Before heading overseas after the outbreak of the Second World War, Clifford Swain was told he would see the world. But he and other young Canadian soldiers had no idea of the horrors that awaited in Europe.
Swain — now a 97-year-old resident of Glacier View Lodge — was 22 when he served in the Royal Canadian Corp of Signals 2nd Infantry Division. He was on the second wave of the D-Day landing at Juno Beach in France.
“I thought to myself, ‘This is war?’ We had to drive, and among the bodies of the dead German paratroopers, I thought, ‘God, this is something I didn’t expect’,” he says in a Métis National Council documentary. “I thought when I enlisted in the army, they told us, ‘You see the world.’ I thought that was great, but when I landed in Normandy and saw the slaughter of man killing man, there’s something wrong.”
In the film, he recalls the Regina Rifles, the Winnipeg Rifles and the South Saskatchewan units, and how the German Army didn’t like facing Canadian soldiers because Canadians didn’t give up.

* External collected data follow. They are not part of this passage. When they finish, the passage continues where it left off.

-- ==== Sys2Proof/Tests/Slice0.lean ====
section
/-! SUPPORT. Small tests, their expected results taken from spec/95_test_vectors.md (V1 to V11, T1 to T50) or worked out
by hand from the rule named, and one witness for the hypotheses of each statement of Obligations.lean. -/

open Sys2Proof Sys2Proof.Machine

namespace Sys2Proof.Tests

/-- The next state of a step, where there is one. -/
def after (s : State) : Option State :=
  match step s with
  | .next t => some t
  | .fault _ => none
  | .refused _ => none

/-- The reset state with bytes at an address and the program counter there. -/
def at_ (addr : Nat) (bytes : List Byte) : State := (State.reset.storeBytes addr bytes).setPc (BitVec.ofNat 16 addr)

/-- A state with the given A and B, and the bytes at address 0. -/
def withAB (a b : Byte) (bytes : List Byte) : State := ((at_ 0 bytes).setReg .a a).setReg .b b

/-- A, and the flag digits C Z S P. -/
def aAndFlags (s : State) : Byte × Flags := (s.reg .a, s.flags)

/-! ## Well-formedness smoke: an ill-formed term for each check -/

theorem test_wf_accepts_default_map : defaultOpcodeMap.wf = true := by decide
theorem test_wf_refuses_a_repeated_byte : (OpcodeMap.wf { defaultOpcodeMap with lai := 0x0E#8 }) = false := by decide
theorem test_wf_refuses_another_hlt_byte : (OpcodeMap.wf { defaultOpcodeMap with hlt := 0x02#8 }) = false := by decide
theorem test_wf_refuses_unassigned_on_an_assigned_byte :
    (Instr.unassigned 0x44#8).wf defaultOpcodeMap = false := by decide
theorem test_wf_accepts_unassigned_zero : (Instr.unassigned 0x00#8).wf defaultOpcodeMap = true := by decide

/-! ## Decoding, words from the R65 table written out -/

theorem test_decode_hlt : decode defaultOpcodeMap [0b00000001#8] = .ok (.hlt, []) := by rfl
theorem test_decode_lai : decode defaultOpcodeMap [0b00000110#8, 0b11001000#8] = .ok (.lai 200#8, []) := by rfl
theorem test_decode_lbi : decode defaultOpcodeMap [0b00001110#8, 0b00110111#8] = .ok (.lbi 55#8, []) := by rfl
theorem test_decode_lci : decode defaultOpcodeMap [0b00010110#8, 0b11111111#8] = .ok (.lci 255#8, []) := by rfl
theorem test_decode_lab : decode defaultOpcodeMap [0b11000001#8] = .ok (.lab, []) := by rfl
theorem test_decode_lba : decode defaultOpcodeMap [0b11001000#8] = .ok (.lba, []) := by rfl
theorem test_decode_adb : decode defaultOpcodeMap [0b10000001#8] = .ok (.adb, []) := by rfl
theorem test_decode_lam : decode defaultOpcodeMap [0b11000111#8] = .ok (.lam, []) := by rfl
theorem test_decode_lma : decode defaultOpcodeMap [0b11111000#8] = .ok (.lma, []) := by rfl
theorem test_decode_jmp :
    decode defaultOpcodeMap [0b01000100#8, 0b00110100#8, 0b00010010#8] = .ok (.jmp 0x1234#16, []) := by rfl
theorem test_decode_unassigned : decode defaultOpcodeMap [0b11111111#8] = .ok (.unassigned 0xFF#8, []) := by rfl
theorem test_decode_empty : decode defaultOpcodeMap [] = .error .noOpcode := by rfl
theorem test_decode_short_jmp : decode defaultOpcodeMap [0x44#8, 0x34#8] = .error .missingOperands := by rfl

/-- The JMP word as spec/opcode_table.json numbers bits: low operand byte at bits 15..8. -/
theorem test_table_word_jmp : decodeTableWord 24 0x123444 = some (.jmp 0x1234#16) := by decide
/-- A table row that gives the opcode byte alone: the operand bytes are zeros. -/
theorem test_table_word_lai_without_operand : decodeTableWord 8 0x06 = some (.lai 0#8) := by decide
/-- The placed word runs in the next step, here from reset. -/
theorem test_fetch_word_runs :
    (after (State.reset.withFetchWord 16 0xC806)).map (fun t => (t.reg .a, t.pc)) = some (200#8, 2#16) := by decide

“That’s how I lost my friends. They didn’t give up. I would say a percentage of each unit was Métis.”
The documentary was shown Monday at Glacier View during a ceremony to honour Swain, who was born in 1922 in Prince Albert, Sask.
“We must remember that Germany was two years short of building the atomic bomb, so we must remember we stopped them,” Swain said at the ceremony. “God knows what we would have had in North America if they had…so let’s have no more war.”
Métis National Council president Clément Chartier attended the ceremony.
“We owe you and all the other Métis Nation veterans a great thank you for what you have done for us over the years,” Chartier said. “About 10 years ago, we issued the Order of the Métis Nation to all serving World War Two veterans we could identify.”
The order is the highest honour that can be bestowed upon individuals who have made a significant contribution to the Métis Nation.
“Thank you very much,” Swain said. “I’ve had a good life. I want to see the Métis Nation go forward. Don’t give up, keep on, and some day we’ll have freedom.”
Manitoba Métis Federation president David Chartrand, vice-president of the council and Minister of Veteran Affairs for the Métis Nation, presented Swain with a $20,000 cheque — part of $30 million included in this year’s federal budget to commemorate Métis veterans.
“If it wasn’t for people like Clifford and the thousands of Canadians that went out to fight, we might not have the freedom we have today,” Chartrand said. “We may be living under a different regime, and our lives would have been completely different.”